(Given records)

/-- The next access whose data waits to be written: to device memory, those of a move go behind those of the moves that started before it
(R147). -/
def State.nextWrite (s : State) (h : Nat) : Option (Nat × Access) :=
  let turn (x : Xfer) (a : Access) : Bool :=
    x.dk != 2 || !(x.moves.find? (fun m => m.j == a.move)).any (fun m => s.writesFirst h m.no)
  minBy (fun p => p.2.n) ((s.jobs h).flatMap (fun p =>
    if p.2.live then (p.2.acc.filter (fun a => a.phase == 1 && p.2.writable a != 0 && turn p.2 a)).map (fun a => (p.1, a)) else []))

/-- A transfer's access changed. -/
def Xfer.modAccess (x : Xfer) (n : Nat) (f : Access → Access) : Xfer :=
  { x with acc := x.acc.map (fun a => if a.n == n then f a else a) }

/-- A transfer's move changed. -/
def Xfer.modMove (x : Xfer) (j : Nat) (f : Move → Move) : Xfer :=
  { x with moves := x.moves.map (fun m => if m.j == j then f m else m) }

/-- What a translation formed for an access leaves: its cache entry, and the events counted. -/
def State.noteTransl (s : State) (x : Xfer) (keep : Option Transl) (bad : Nat) (walked : Bool) : State :=
  let s := (s.count x.owner 0x17 bad).count x.owner 0x16 (flag walked)
  match keep with
  | none => s
  | some t => if (s.cached x.holder).contains t then s else s.keepTransl x.holder t

/-- The next access of a move, issued (R112); none where it waits for its engine's page walk, its bucket or a fence. -/
def State.issueRead (s : State) (key : Nat) (m : Move) (walk : Bool) : Option State :=
  let x := s.xferAt key
  let n := s.accNo + 1
  let put (s : State) (a : Access) (f : Move → Move) : State :=
    { s.modXfer key (fun x => { x.modMove m.j f with acc := x.acc ++ [a] }) with accNo := n }
  if m.zero then
    let run := x.nextRun m
    some (put s ⟨n, m.j, 1, [], none, m.next, run.length, List.replicate run.length 0, none⟩
      (fun m => { m with next := m.next + run.length }))
  else
    let t := sparseFormat (recSpf x.srec)
    let offs := if x.exp then
        pageRun x.srec ((List.range (min 256 ((sparseNeed t (m.raw.map BitVec.toNat)).getD 0))).map (fun i =>
          wrapInt 64 (m.sb : Int) + m.rawAt + i))
      else (x.nextRun m).map (x.srcOffset m)
    if !s.engineAffords x.owner x.sk || s.xferFenced x.owner x.sbun false then none
    else match s.resolve x x.sk x.srec offs false walk with
      | (.walk, _) => none
      | (.trap e, bad) => some ((s.noteTransl x none bad walk).failXfer key m.j e)
      | (.at_ pas va keep, bad) =>
        let s := (s.noteTransl x keep bad walk).chargeEngine x.owner x.sk
        some (put s ⟨n, m.j, 0, pas, va, m.next, pas.length, [], crossing s pas⟩
          (fun m => if x.exp then { m with rawAt := m.rawAt + pas.length } else { m with next := m.next + pas.length }))

/-- The write of an access whose data has arrived, issued; none where it waits (R132). -/
def State.issueWrite (s : State) (key : Nat) (a : Access) (walk : Bool) : Option State :=
  let x := s.xferAt key
  match x.moves.find? (fun m => m.j == a.move) with
  | none => some (s.modXfer key (fun x => { x with acc := x.acc.filter (fun b => b.n != a.n) }))
  | some m =>
    let run := x.writeRun m a
    let offs := (List.range run).map (fun i => x.dstOffset m (a.off + i))
    if !s.engineAffords x.owner x.dk || s.xferFenced x.owner x.sbun true then none
    else match s.resolve x x.dk x.drec offs true walk with
      | (.walk, _) => none
      | (.trap e, bad) => some ((s.noteTransl x none bad walk).failXfer key a.move e)
      | (.at_ pas va keep, bad) =>
        let s := ((s.noteTransl x keep bad walk).chargeEngine x.owner x.dk).countTier x.owner pas true
        let n := s.accNo + 1
        let w : PendWrite := ⟨s.seq + 1, s.seq, x.owner, x.eng, .cluster, (pas.map canonical).zip a.data, none, 5, 0,
          some (key, n), if x.dk = 2 then s.keyOf x.drec else none, va, 256 * (s.seq + 1), x.seq⟩
        let rest := { a with off := a.off + run, len := a.len - run, data := a.data.drop run }
        some ({ s.modXfer key (fun x => ({ x with
              acc := x.acc.flatMap (fun (b : Access) => if b.n != a.n then [b] else
                { a with n := n, phase := 2, len := run, data := a.data.take run, host := crossing s pas }
                  :: if rest.len = 0 then [] else [rest]) } : Xfer).join x.acc.length) with
          accNo := n, seq := s.seq + 1, writes := s.writes ++ [w] })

(End Given records)

• **Your goal**: Your answer must be the lines above, unchanged, from the first one through the line that holds "def Xfer.modAccess (x", inclusive, and no others.

• **Problem solution**:
/-- The next access whose data waits to be written: to device memory, those of a move go behind those of the moves that started before it
(R147). -/
def State.nextWrite (s : State) (h : Nat) : Option (Nat × Access) :=
  let turn (x : Xfer) (a : Access) : Bool :=
    x.dk != 2 || !(x.moves.find? (fun m => m.j == a.move)).any (fun m => s.writesFirst h m.no)
  minBy (fun p => p.2.n) ((s.jobs h).flatMap (fun p =>
    if p.2.live then (p.2.acc.filter (fun a => a.phase == 1 && p.2.writable a != 0 && turn p.2 a)).map (fun a => (p.1, a)) else []))

/-- A transfer's access changed. -/
def Xfer.modAccess (x : Xfer) (n : Nat) (f : Access → Access) : Xfer :=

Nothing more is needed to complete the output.